The NOAD reports the following entry for sorry:

used as a polite request that someone should repeat something that one has failed to hear or understand: "Sorry? In case I what?"

It is not marked as being chiefly British. In ten years I have visited the USA, I have heard sorry being used when somebody didn't hear or understand what somebody else said.


I've lived in both the UK and the US and my anecdotal experience is that "sorry" is very much more common in the UK than the US. It sounds very British to my ear. In the US "excuse me?" or "huh?" are considerably more commonly used to serve this purpose.

However, as the saying goes, data is not the plural of anecdote.

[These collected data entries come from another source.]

-- ==== Sys2Proof/Laws/State.lean ====
section
/-! SUPPORT. What each update of the state leaves alone: one lemma per field per update, and what the updates of a region
slot do to the slots. -/

namespace Sys2Proof.Machine

/-! ### Writing a region slot -/

@[simp] theorem setRegion_focus (s : State) (r : Nat) (g : Region) : (s.setRegion r g).focus = s.focus := rfl
@[simp] theorem setRegion_agenda (s : State) (r : Nat) (g : Region) : (s.setRegion r g).agenda = s.agenda := rfl
@[simp] theorem setRegion_choiceCtr (s : State) (r : Nat) (g : Region) : (s.setRegion r g).choiceCtr = s.choiceCtr := rfl
@[simp] theorem setRegion_freeCtr (s : State) (r : Nat) (g : Region) : (s.setRegion r g).freeCtr = s.freeCtr := rfl
@[simp] theorem setRegion_cycle (s : State) (r : Nat) (g : Region) : (s.setRegion r g).cycle = s.cycle := rfl
@[simp] theorem setRegion_clock (s : State) (r : Nat) (g : Region) : (s.setRegion r g).clock = s.clock := rfl
@[simp] theorem setRegion_nextId (s : State) (r : Nat) (g : Region) : (s.setRegion r g).nextId = s.nextId := rfl
@[simp] theorem setRegion_mem (s : State) (r : Nat) (g : Region) : (s.setRegion r g).mem = s.mem := rfl
@[simp] theorem setRegion_drv (s : State) (r : Nat) (g : Region) : (s.setRegion r g).drv = s.drv := rfl
@[simp] theorem setRegion_sched (s : State) (r : Nat) (g : Region) : (s.setRegion r g).sched = s.sched := rfl
@[simp] theorem setRegion_link (s : State) (r : Nat) (g : Region) : (s.setRegion r g).link = s.link := rfl
@[simp] theorem setRegion_plat (s : State) (r : Nat) (g : Region) : (s.setRegion r g).plat = s.plat := rfl
@[simp] theorem setRegion_volt (s : State) (r : Nat) (g : Region) : (s.setRegion r g).volt = s.volt := rfl

/-- The slots after one of them is written. -/
@[simp] theorem setRegion_regions (s : State) (r : Nat) (g : Region) : (s.setRegion r g).regions = s.regions.set r g := rfl

theorem setRegion_region?_same {s : State} {r : Nat} {g h : Region} (hr : s.region? r = some h) :
    (s.setRegion r g).region? r = some g := by
  have hlt : r < s.regions.length := (List.getElem?_eq_some_iff.mp hr).1
  simp [State.region?, hlt]

/-- Writing one slot leaves the others alone. -/
theorem setRegion_region?_ne {s : State} {r r' : Nat} {g : Region} (h : r' ≠ r) :
    (s.setRegion r g).region? r' = s.region? r' := by
  simp [State.region?, List.getElem?_set_ne (Ne.symm h)]

/-! ### Changing a region slot -/

@[simp] theorem modRegion_focus (s : State) (r : Nat) (f : Region → Region) : (s.modRegion r f).focus = s.focus := by
  unfold State.modRegion; split <;> rfl
@[simp] theorem modRegion_agenda (s : State) (r : Nat) (f : Region → Region) : (s.modRegion r f).agenda = s.agenda := by
  unfold State.modRegion; split <;> rfl
@[simp] theorem modRegion_choiceCtr (s : State) (r : Nat) (f : Region → Region) : (s.modRegion r f).choiceCtr = s.choiceCtr := by
  unfold State.modRegion; split <;> rfl
@[simp] theorem modRegion_freeCtr (s : State) (r : Nat) (f : Region → Region) : (s.modRegion r f).freeCtr = s.freeCtr := by
  unfold State.modRegion; split <;> rfl
@[simp] theorem modRegion_cycle (s : State) (r : Nat) (f : Region → Region) : (s.modRegion r f).cycle = s.cycle := by
  unfold State.modRegion; split <;> rfl
@[simp] theorem modRegion_clock (s : State) (r : Nat) (f : Region → Region) : (s.modRegion r f).clock = s.clock := by
  unfold State.modRegion; split <;> rfl
@[simp] theorem modRegion_nextId (s : State) (r : Nat) (f : Region → Region) : (s.modRegion r f).nextId = s.nextId := by
  unfold State.modRegion; split <;> rfl
@[simp] theorem modRegion_mem (s : State) (r : Nat) (f : Region → Region) : (s.modRegion r f).mem = s.mem := by
  unfold State.modRegion; split <;> rfl
@[simp] theorem modRegion_drv (s : State) (r : Nat) (f : Region → Region) : (s.modRegion r f).drv = s.drv := by
  unfold State.modRegion; split <;> rfl
@[simp] theorem modRegion_sched (s : State) (r : Nat) (f : Region → Region) : (s.modRegion r f).sched = s.sched := by
  unfold State.modRegion; split <;> rfl
@[simp] theorem modRegion_link (s : State) (r : Nat) (f : Region → Region) : (s.modRegion r f).link = s.link := by
  unfold State.modRegion; split <;> rfl
@[simp] theorem modRegion_plat (s : State) (r : Nat) (f : Region → Region) : (s.modRegion r f).plat = s.plat := by
  unfold State.modRegion; split <;> rfl
@[simp] theorem modRegion_volt (s : State) (r : Nat) (f : Region → Region) : (s.modRegion r f).volt = s.volt := by
  unfold State.modRegion; split <;> rfl

@[simp] theorem modRegion_length (s : State) (r : Nat) (f : Region → Region) :
    (s.modRegion r f).regions.length = s.regions.length := by
  unfold State.modRegion; split <;> simp

/-- The slot changed. -/
theorem modRegion_region?_same {s : State} {r : Nat} {f : Region → Region} {g : Region} (h : s.region? r = some g) :
    (s.modRegion r f).region? r = some (f g) := by
  simp only [State.modRegion, h]; exact setRegion_region?_same h

/-- Changing one slot leaves the others alone. -/
theorem modRegion_region?_ne {s : State} {r r' : Nat} {f : Region → Region} (h : r' ≠ r) :
    (s.modRegion r f).region? r' = s.region? r' := by
  unfold State.modRegion; split
  · exact setRegion_region?_ne h
  · rfl

/-! ### Writing a graph -/

@[simp] theorem setGraph_focus (s : State) (r : Nat) (g : GraphSt) : (s.setGraph r g).focus = s.focus := by
  simp [State.setGraph]
@[simp] theorem setGraph_agenda (s : State) (r : Nat) (g : GraphSt) : (s.setGraph r g).agenda = s.agenda := by
  simp [State.setGraph]
@[simp] theorem setGraph_choiceCtr (s : State) (r : Nat) (g : GraphSt) : (s.setGraph r g).choiceCtr = s.choiceCtr := by
  simp [State.setGraph]
@[simp] theorem setGraph_freeCtr (s : State) (r : Nat) (g : GraphSt) : (s.setGraph r g).freeCtr = s.freeCtr := by
  simp [State.setGraph]
@[simp] theorem setGraph_cycle (s : State) (r : Nat) (g : GraphSt) : (s.setGraph r g).cycle = s.cycle := by
  simp [State.setGraph]
@[simp] theorem setGraph_clock (s : State) (r : Nat) (g : GraphSt) : (s.setGraph r g).clock = s.clock := by
  simp [State.setGraph]
@[simp] theorem setGraph_nextId (s : State) (r : Nat) (g : GraphSt) : (s.setGraph r g).nextId = s.nextId := by
  simp [State.setGraph]
@[simp] theorem setGraph_mem (s : State) (r : Nat) (g : GraphSt) : (s.setGraph r g).mem = s.mem := by
  simp [State.setGraph]
@[simp] theorem setGraph_drv (s : State) (r : Nat) (g : GraphSt) : (s.setGraph r g).drv = s.drv := by
  simp [State.setGraph]
@[simp] theorem setGraph_sched (s : State) (r : Nat) (g : GraphSt) : (s.setGraph r g).sched = s.sched := by
  simp [State.setGraph]
@[simp] theorem setGraph_link (s : State) (r : Nat) (g : GraphSt) : (s.setGraph r g).link = s.link := by
  simp [State.setGraph]
@[simp] theorem setGraph_plat (s : State) (r : Nat) (g : GraphSt) : (s.setGraph r g).plat = s.plat := by
  simp [State.setGraph]
@[simp] theorem setGraph_volt (s : State) (r : Nat) (g : GraphSt) : (s.setGraph r g).volt = s.volt := by
  simp [State.setGraph]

I live in the U.S. and I use "sorry" by itself to mean exactly as you stated. More often than not I'm met with a confused look and I have to continue, "I didn't hear that, could you repeat it?" So saying sorry by itself may not be too commonly understood in the U.S.

Disclaimer: I also use other British words and, after having studied in England for a year, found that the things deemed as quirks in the U.S. are seen as normal in England. My use of sorry may not be the norm in the U.S.


It's definitely used in Australia as well, far more frequently than "pardon" if you haven't heard what someone has said.


I live in the U.S. but when I have visited Canada, I notice this usage of sorry to be much more common than in the U.S.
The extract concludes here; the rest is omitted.